Home > Papers from 2013 > Meta-cognition?


It is well understood that more efficient decision making can be achieved if an agent holds estimates of uncertainty alongside the primary-information used to make a decision. Incorporating uncertainty into decision making would seem to be a sensible thing for insects to do, however there is little evidence to point to this. Perry and Barron address this issue by looking at the choices of bees in an opt-out paradigm. In this style of  experiment, bees are rewarded for correct choices and punished for incorrect choices. Therefore, when the decision is difficult, an opportunity to opt-out may be adaptive. This paper reports that individual bees do indeed take the opt-out option in trials when a choice is difficult, thus suggesting that they are capable of monitoring uncertainty.

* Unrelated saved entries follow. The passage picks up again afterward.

/-- The distance from DONE to an index, of a ring of 2^k entries (R54). -/
def ahead (k d a : Nat) : Nat := (a % 2 ^ (k + 1) + 2 ^ (k + 1) - d % 2 ^ (k + 1)) % 2 ^ (k + 1)
/-- A place in order, for a ring of 2^k entries (R54): the entries held reach no further than FETCH, FETCH no further than DOORBELL,
DOORBELL no further than 2^k. -/
def Ordered (k : Nat) (p : Nat × Nat × Nat × Nat) : Prop :=
  k ≤ 15 ∧ p.2.2.2 ≤ ahead k p.1 p.2.1 ∧ ahead k p.1 p.2.1 ≤ ahead k p.1 p.2.2.1 ∧ ahead k p.1 p.2.2.1 ≤ 2 ^ k
/-- Every queue in order in s, for a ring of any size, is in order in t for one of that size. -/
def OrderKept (t s : State) : Prop := ∀ k q, Ordered k (places s.queues q) → Ordered k (places t.queues q)
theorem orderKept_of {t s : State} (h : places t.queues = places s.queues) : OrderKept t s := fun k q ho => by rw [h]; exact ho
theorem orderKept_trans {u t s : State} (h : OrderKept u t) (h' : OrderKept t s) : OrderKept u s := fun k q ho => h k q (h' k q ho)
/-- A change of one queue keeps the order if it keeps it in that queue. -/
theorem orderKept_modQueue (s : State) (q : Nat) (f : Queue → Queue) (h : ∀ k, Ordered k (queue s q).place → Ordered k (f (queue s q)).place) :
    OrderKept (modQueue s q f) s := by
  intro k j ho
  by_cases hj : j = q
  · subst hj; simp only [places, modQueue, SMap.get_modify_same]; exact h k ho
  · simp only [places, modQueue, SMap.get_modify_other _ _ _ _ _ _ hj]; exact ho
theorem ordered_start {k : Nat} {p : Nat × Nat × Nat × Nat} (h : Ordered k p) : Ordered k (0, 0, 0, 0) := by
  simp [Ordered, ahead, h.1]
theorem ahead_eq (m x y : Nat) (hx : x < m) (hy : y < m) : (x + m - y) % m = if y ≤ x then x - y else x + m - y := by
  split
  · rw [show x + m - y = x - y + m by omega, Nat.add_mod_right, Nat.mod_eq_of_lt (by omega)]
  · rw [Nat.mod_eq_of_lt (by omega)]
/-- An index ahead of DONE is one nearer once DONE has advanced. -/
theorem ahead_succ (k d a : Nat) (hk : k ≤ 15) (h : 1 ≤ ahead k d a) : ahead k ((d + 1) % 65536) a = ahead k d a - 1 := by
  have hm : 2 ≤ 2 ^ (k + 1) := by rw [Nat.pow_succ]; have := Nat.one_le_two_pow (n := k); omega
  have hd : (d + 1) % 65536 % 2 ^ (k + 1) = (d % 2 ^ (k + 1) + 1) % 2 ^ (k + 1) := by
    rw [Nat.mod_mod_of_dvd _ (Nat.pow_dvd_pow 2 (show k + 1 ≤ 16 by omega)), Nat.add_mod, Nat.mod_eq_of_lt (show 1 < 2 ^ (k + 1) by omega)]
  unfold ahead at *
  rw [hd]
  generalize 2 ^ (k + 1) = m at *
  have ha := Nat.mod_lt a (show 0 < m by omega)
  have hr := Nat.mod_lt d (show 0 < m by omega)
  generalize a % m = x at *
  generalize d % m = y at *
  rw [ahead_eq m x y ha hr] at h ⊢
  by_cases hy : y + 1 = m
  · rw [hy, Nat.mod_self, ahead_eq m x 0 ha (by omega)]
    split at h <;> simp <;> split <;> omega
  · rw [Nat.mod_eq_of_lt (show y + 1 < m by omega), ahead_eq m x (y + 1) ha (by omega)]
    split at h <;> (repeat' split) <;> omega
/-- DONE passes an entry. -/
theorem ordered_advance {k d f b n : Nat} (h : Ordered k (d, f, b, n + 1)) : Ordered k ((d + 1) % 65536, f, b, n) := by
  obtain ⟨hk, h1, h2, h3⟩ := h
  refine ⟨hk, ?_, ?_, ?_⟩ <;> simp only at h1 h2 h3 ⊢ <;> rw [ahead_succ k d _ hk (by omega)] <;> (try rw [ahead_succ k d _ hk (by omega)]) <;> omega

/-- State t has the queue of commands, the block time, the resets and the port state of s. -/
abbrev KeepsClk (t s : State) : Prop :=
  t.pending = s.pending ∧ t.ao.toClk = s.ao.toClk
/-- State t has these of s, and keeps the order of the indices of every submission queue (R54). -/
abbrev KeepsOrder (t s : State) : Prop :=
  t.pending = s.pending ∧ t.ao.toClk = s.ao.toClk ∧ OrderKept t s
/-- State t has these of s, and every submission queue stands where it stood. -/
abbrev Keeps (t s : State) : Prop :=
  t.pending = s.pending ∧ t.ao.toClk = s.ao.toClk ∧ places t.queues = places s.queues

@[simp] theorem ite_pending (c : Prop) [Decidable c] (a b : State) : (if c then a else b).pending = if c then a.pending else b.pending := apply_ite (fun s : State => s.pending) c a b
@[simp] theorem ite_fst_pending {β : Type} (c : Prop) [Decidable c] (a b : State × β) : (if c then a else b).1.pending = if c then a.1.pending else b.1.pending := apply_ite (fun s : State × β => s.1.pending) c a b
@[simp] theorem foldl_pending {α : Type} (f : State → α → State) (h : ∀ s x, (f s x).pending = s.pending) (l : List α) (s : State) :
    (l.foldl f s).pending = s.pending := by
  induction l generalizing s with
  | nil => rfl
  | cons x l ih => rw [List.foldl_cons, ih, h]
@[simp] theorem foldl_fst_pending {α β : Type} (f : State × β → α → State × β) (h : ∀ s x, (f s x).1.pending = s.1.pending) (l : List α) (s : State × β) :
    (l.foldl f s).1.pending = s.1.pending := by
  induction l generalizing s with
  | nil => rfl
  | cons x l ih => rw [List.foldl_cons, ih, h]
@[simp] theorem ite_clk (c : Prop) [Decidable c] (a b : State) : (if c then a else b).ao.toClk = if c then a.ao.toClk else b.ao.toClk := apply_ite (fun s : State => s.ao.toClk) c a b
@[simp] theorem ite_fst_clk {β : Type} (c : Prop) [Decidable c] (a b : State × β) : (if c then a else b).1.ao.toClk = if c then a.1.ao.toClk else b.1.ao.toClk := apply_ite (fun s : State × β => s.1.ao.toClk) c a b
@[simp] theorem foldl_clk {α : Type} (f : State → α → State) (h : ∀ s x, (f s x).ao.toClk = s.ao.toClk) (l : List α) (s : State) :
    (l.foldl f s).ao.toClk = s.ao.toClk := by
  induction l generalizing s with
  | nil => rfl
  | cons x l ih => rw [List.foldl_cons, ih, h]
@[simp] theorem foldl_fst_clk {α β : Type} (f : State × β → α → State × β) (h : ∀ s x, (f s x).1.ao.toClk = s.1.ao.toClk) (l : List α) (s : State × β) :
    (l.foldl f s).1.ao.toClk = s.1.ao.toClk := by
  induction l generalizing s with
  | nil => rfl
  | cons x l ih => rw [List.foldl_cons, ih, h]
@[simp] theorem ite_places (c : Prop) [Decidable c] (a b : State) : places (if c then a else b).queues = if c then places a.queues else places b.queues := apply_ite (fun s : State => places s.queues) c a b
@[simp] theorem ite_fst_places {β : Type} (c : Prop) [Decidable c] (a b : State × β) : places (if c then a else b).1.queues = if c then places a.1.queues else places b.1.queues := apply_ite (fun s : State × β => places s.1.queues) c a b
@[simp] theorem foldl_places {α : Type} (f : State → α → State) (h : ∀ s x, places (f s x).queues = places s.queues) (l : List α) (s : State) :
    places (l.foldl f s).queues = places s.queues := by
  induction l generalizing s with
  | nil => rfl
  | cons x l ih => rw [List.foldl_cons, ih, h]
@[simp] theorem foldl_fst_places {α β : Type} (f : State × β → α → State × β) (h : ∀ s x, places (f s x).1.queues = places s.1.queues) (l : List α) (s : State × β) :
    places (l.foldl f s).1.queues = places s.1.queues := by
  induction l generalizing s with
  | nil => rfl
  | cons x l ih => rw [List.foldl_cons, ih, h]
theorem keepsOrder_trans {u t s : State} (h : KeepsOrder u t) (h' : KeepsOrder t s) : KeepsOrder u s :=
  ⟨h.1.trans h'.1, h.2.1.trans h'.2.1, orderKept_trans h.2.2 h'.2.2⟩
theorem keeps_order {t s : State} (h : Keeps t s) : KeepsOrder t s := ⟨h.1, h.2.1, orderKept_of h.2.2⟩
theorem keeps_trans {u t s : State} (h : Keeps u t) (h' : Keeps t s) : Keeps u s := ⟨h.1.trans h'.1, h.2.1.trans h'.2.1, h.2.2.trans h'.2.2⟩
theorem keeps_foldl {α : Type} (f : State → α → State) (h : ∀ s x, Keeps (f s x) s) (l : List α) (s : State) : Keeps (l.foldl f s) s := by
  induction l generalizing s with
  | nil => exact ⟨rfl, rfl, rfl⟩
  | cons x l ih => exact keeps_trans (ih (f s x)) (h s x)
theorem keeps_ite (c : Prop) [Decidable c] {a b s : State} (ha : Keeps a s) (hb : Keeps b s) : Keeps (if c then a else b) s := by
  split <;> assumption
@[simp] theorem kept_modAo (s : State) (f : Ao → Ao) : (modAo s f).pending = s.pending ∧ (modAo s f).ao = f s.ao ∧ (modAo s f).queues = s.queues := ⟨rfl, rfl, rfl⟩
@[simp] theorem kept_setOd (s : State) (i sub v : Nat) :
    Keeps (setOd s i sub v) s := by
  unfold setOd; refine ⟨?_, ?_, ?_⟩ <;> (try dsimp only) <;> (repeat' split) <;> simp_all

The exact mechanisms which lead to this behaviour are unclear. The authors discuss that it is hard to “[determine] whether simple invertebrates monitor uncertainty in decision making—or simply appear to do so”. This dichotomy seems to be questioning whether bees are using a cognitive strategy or not – which is of course an interesting question. But in some situations, “simply appearing to do something” is just the same as “doing something”. Understanding how apparent meta-cognition might emerge from the implementation of associative sensori-motor learning would be a valuable outcome and perhaps highlight the value of “bottom-up”  approaches to animal cognition.

Perry, C. J., & Barron, A. B. (2013). Honey bees selectively avoid difficult choices. Proceedings of the National Academy of Sciences, 110(47), 19155-19159.